In any case, I did not regret my choice: this was the South
Australian entry, and it is a beauty. Told in retrospect by the main character Henry
Page, still living in his childhood home, (where the floorboards ‘creak in
exactly the same spot every time I go to make a cup of tea or take a pee’) it
is the story of an outer-suburban community in the 1950’s, tragically to be
torn apart by the disappearance of the three Riley children who were Henry’s
best friends ‘…my only friends, really’.
It is in fact the story of the real-life Beaumont children
who disappeared from Glenelg Beach in the 1960’s, a horrible mystery which
remains unsolved; the drawn-out agony of that story, along with the kidnap and
murder of 9-year-old Graeme Thorn after his parents won the lottery, are two
traumatic events that are burned into my childhood memories.
Stephen Orr writes with deceptive simplicity, but within the
easy-read style he builds characters of real depth, imperfect but likable,
recognisably Australian. I just wanted to keep turning pages to follow the lives
of Henry with his socially-limiting club foot, his loving policeman father and
bitter, cruel-tongued mother, and those of their quirky neighbours.

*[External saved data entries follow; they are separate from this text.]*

theorem keep_execSeqPass {M : Nat} {s₀ : State} (hM : M ||| 622550 = M) (t : Fin 32) (convs : List Conv) (s : State)
    (h0 : Keep M s₀ s) :
    outKeep M s₀ (execSeqPass t convs s) := by
  unfold execSeqPass
  try dsimp only
  repeat' first
    | with_reducible (first | assumption | apply keep_ite | apply out_keep_ite | apply keep_next | apply keep_passBoundary
                            | apply keep_syncSets | apply keep_trigSource | apply keep_passSlots | apply keep_modTile
                            | exact sub_trans rfl hM)
    | split

/-! ### Cal -/

theorem keep_execSelfCalGroup {M : Nat} {s₀ : State} (hM : M ||| 1026 = M) (g : Fin 4) (s : State) (h0 : Keep M s₀ s) :
    outKeep M s₀ (execSelfCalGroup g s) := by
  unfold execSelfCalGroup
  try dsimp only
  repeat' first
    | intro _
    | with_reducible (first | assumption | apply keep_ite | apply out_keep_ite | apply keep_next | apply keep_modTile
                            | apply keep_putB | apply keep_foldl | exact sub_trans rfl hM)
    | split

theorem keep_commitSelf {M : Nat} {s₀ : State} (hM : M ||| 258 = M) (s : State) (t : Nat) (h0 : Keep M s₀ s) :
    Keep M s₀ (State.commitSelf s t) := by
  unfold State.commitSelf
  try dsimp only
  repeat' first
    | with_reducible (first | assumption | apply keep_count | apply keep_setSelfPair | apply keep_ledgerWrite
                            | apply keep_showSelf | exact sub_trans rfl hM)

theorem keep_routeCores {M : Nat} {s₀ : State} (hM : M ||| 2 = M) (s : State) (t : Nat) (h0 : Keep M s₀ s) :
    Keep M s₀ (State.routeCores s t) := by
  unfold State.routeCores
  try dsimp only
  repeat' first
    | with_reducible (first | assumption | apply keep_put | exact sub_trans rfl hM)

theorem keep_dropCores {M : Nat} {s₀ : State} (hM : M ||| 514 = M) (s : State) (t : Nat) (h0 : Keep M s₀ s) :
    Keep M s₀ (State.dropCores s t) := by
  unfold State.dropCores
  try dsimp only
  repeat' first
    | intro _
    | with_reducible (first | assumption | apply keep_ite | apply keep_eachPin | apply keep_outDetach | apply keep_put
                            | apply keep_putB | apply keep_releaseCore | exact sub_trans rfl hM)
    | split

theorem keep_selfEnded {M : Nat} {s₀ : State} (hM : M ||| 622530 = M) (s : State) (t res : Nat) (h0 : Keep M s₀ s) :
    Keep M s₀ (State.selfEnded s t res) := by
  unfold State.selfEnded
  try dsimp only
  repeat' first
    | with_reducible (first | assumption | apply keep_ite | apply keep_modTile | apply keep_endWork | apply keep_raise
                            | exact sub_trans rfl hM)
    | split

theorem keep_powerUpCal {M : Nat} {s₀ : State} (hM : M ||| 622530 = M) (s : State) (t : Nat) (r : SelfCal) (h0 : Keep M s₀ s) :
    Keep M s₀ (State.powerUpCal s t r) := by
  unfold State.powerUpCal
  try dsimp only
  repeat' first
    | with_reducible (first | assumption | apply keep_ite | apply keep_modTile | apply keep_put | apply keep_routeCores
                            | apply keep_dropCores | apply keep_selfEnded | apply keep_commitSelf | apply keep_reattachOuts
                            | apply keep_connectTile | exact sub_trans rfl hM)
    | split

theorem keep_spareBad {M : Nat} {s₀ : State} (hM : M ||| 622530 = M) (s : State) (t : Nat) (h0 : Keep M s₀ s) :
    Keep M s₀ (State.spareBad s t) := by
  unfold State.spareBad
  try dsimp only
  repeat' first
    | with_reducible (first | assumption | apply keep_putB | apply keep_raise | exact sub_trans rfl hM)

theorem keep_rerunRamp {M : Nat} {s0 : State} (hM : M ||| 1026 = M) (s : State) (t ch : Nat) (h0 : Keep M s0 s) : Keep M s0 (s.rerunRamp t ch) := by
  unfold State.rerunRamp
  split <;> exact keep_startRamp hM _ _ _ _ _ h0

theorem keep_requestCal {M : Nat} {s₀ : State} (hM : M ||| 622530 = M) (s : State) (t scope ch : Nat) (r : SelfCal)
    (h0 : Keep M s₀ s) :
    Keep M s₀ (State.requestCal s t scope ch r) := by
  unfold State.requestCal
  try dsimp only
  repeat' first
    | intro _
    | with_reducible (first | assumption | apply keep_ite | apply keep_endWork | apply keep_spareBad | apply keep_selfEnded
                            | apply keep_putB | apply keep_commitSelf | apply keep_rerunRamp | apply keep_foldl
                            | exact sub_trans rfl hM)
    | split

theorem keep_execSelfCalDone {M : Nat} {s₀ : State} (hM : M ||| 622530 = M) (t : Fin 32) (r : SelfCal) (s : State)
    (h0 : Keep M s₀ s) :
    outKeep M s₀ (execSelfCalDone t r s) := by
  unfold execSelfCalDone
  try dsimp only
  repeat' first
    | with_reducible (first | assumption | apply keep_ite | apply out_keep_ite | apply keep_next | apply keep_endWork
                            | apply keep_event | apply keep_powerUpCal | apply keep_requestCal | exact sub_trans rfl hM)
    | split

theorem keep_calRequest {M : Nat} {s₀ : State} (hM : M ||| 622530 = M) (s : State) (w : Writer) (t scope ch : Nat) (bad : Bool)
    (h0 : Keep M s₀ s) :
    Keep M s₀ (State.calRequest s w t scope ch bad) := by
  unfold State.calRequest
  try dsimp only
  repeat' first
    | intro _
    | with_reducible (first | assumption | apply keep_ite | apply keep_byOwner | apply keep_put | apply keep_done
                            | apply keep_modTile | apply keep_putB | exact sub_trans rfl hM)
    | split

theorem keep_execCalReqTileIn {M : Nat} {s₀ : State} (hM : M ||| 622530 = M) (w : Writer) (t : Fin 32) (s : State)
    (h0 : Keep M s₀ s) :
    outKeep M s₀ (execCalReqTileIn w t s) := by
  unfold execCalReqTileIn
  try dsimp only
  repeat' first
    | with_reducible (first | assumption | apply keep_next | apply keep_calRequest | exact sub_trans rfl hM)

theorem keep_execCalReqConvA {M : Nat} {s₀ : State} (hM : M ||| 622530 = M) (w : Writer) (t : Fin 32) (s : State)
    (h0 : Keep M s₀ s) :
    outKeep M s₀ (execCalReqConvA w t s) := by
  unfold execCalReqConvA
  try dsimp only
  repeat' first
    | with_reducible (first | assumption | apply keep_next | apply keep_calRequest | exact sub_trans rfl hM)

theorem keep_execCalReqConvB {M : Nat} {s₀ : State} (hM : M ||| 622530 = M) (w : Writer) (t : Fin 32) (s : State)
    (h0 : Keep M s₀ s) :
    outKeep M s₀ (execCalReqConvB w t s) := by
  unfold execCalReqConvB
  try dsimp only
  repeat' first
    | with_reducible (first | assumption | apply keep_next | apply keep_calRequest | exact sub_trans rfl hM)

theorem keep_execCalReqFrontEnd {M : Nat} {s₀ : State} (hM : M ||| 622530 = M) (w : Writer) (t : Fin 32) (ch : Fin 16) (s : State)
    (h0 : Keep M s₀ s) :
    outKeep M s₀ (execCalReqFrontEnd w t ch s) := by
  unfold execCalReqFrontEnd
  try dsimp only
  repeat' first
    | with_reducible (first | assumption | apply keep_next | apply keep_calRequest | exact sub_trans rfl hM)

theorem keep_execCalReqSpare {M : Nat} {s₀ : State} (hM : M ||| 622530 = M) (w : Writer) (t : Fin 32) (s : State)
    (h0 : Keep M s₀ s) :
    outKeep M s₀ (execCalReqSpare w t s) := by
  unfold execCalReqSpare
  try dsimp only
  repeat' first
    | with_reducible (first | assumption | apply keep_next | apply keep_calRequest | exact sub_trans rfl hM)

theorem keep_calState {M : Nat} {s₀ : State} (hM : M ||| 2 = M) (s : State) (t : Nat) (h0 : Keep M s₀ s) :
    Keep M s₀ (State.calState s t) := by
  unfold State.calState
  try dsimp only
  repeat' first
    | with_reducible (first | assumption | apply keep_put | exact sub_trans rfl hM)

theorem keep_beginPoint {M : Nat} {s₀ : State} (hM : M ||| 1410 = M) (s : State) (t point : Nat) (h0 : Keep M s₀ s) :
    Keep M s₀ (State.beginPoint s t point) := by
  unfold State.beginPoint
  try dsimp only
  repeat' first
    | with_reducible (first | assumption | apply keep_ite | apply keep_endProc | apply keep_modTile | apply keep_count
                            | apply keep_put | exact sub_trans rfl hM)
    | split

theorem keep_execCapture0 {M : Nat} {s₀ : State} (hM : M ||| 622530 = M) (w : Writer) (t : Fin 32) (s : State)
    (h0 : Keep M s₀ s) :
    outKeep M s₀ (execCapture0 w t s) := by
  unfold execCapture0
  try dsimp only
  repeat' first
    | intro _
    | with_reducible (first | assumption | apply keep_ite | apply out_keep_ite | apply keep_next | apply keep_byOwner
                            | apply keep_calState | apply keep_put | apply keep_endProc | apply keep_modTile
                            | apply keep_beginPoint | exact sub_trans rfl hM)
    | split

By the time of the children’s disappearance, I found myself
totally involved in the life of the Croydon community. The children had been
allowed to take the tram to the beach without adult supervision, not at all
unusual in Australia’s relatively innocent, crime-free 1950’s and early ‘60’s.
The tension of the mother, her anger at their lateness
dissolving into disbelief, fear and guilt, made my neck ache.
The fact that the real-life mystery has never been solved
does not detract from the overall quality of the story; the use of a fictional
environment adds human context to the bare bones of police and coroner’s
reports of one of Australia’s saddest crime mysteries.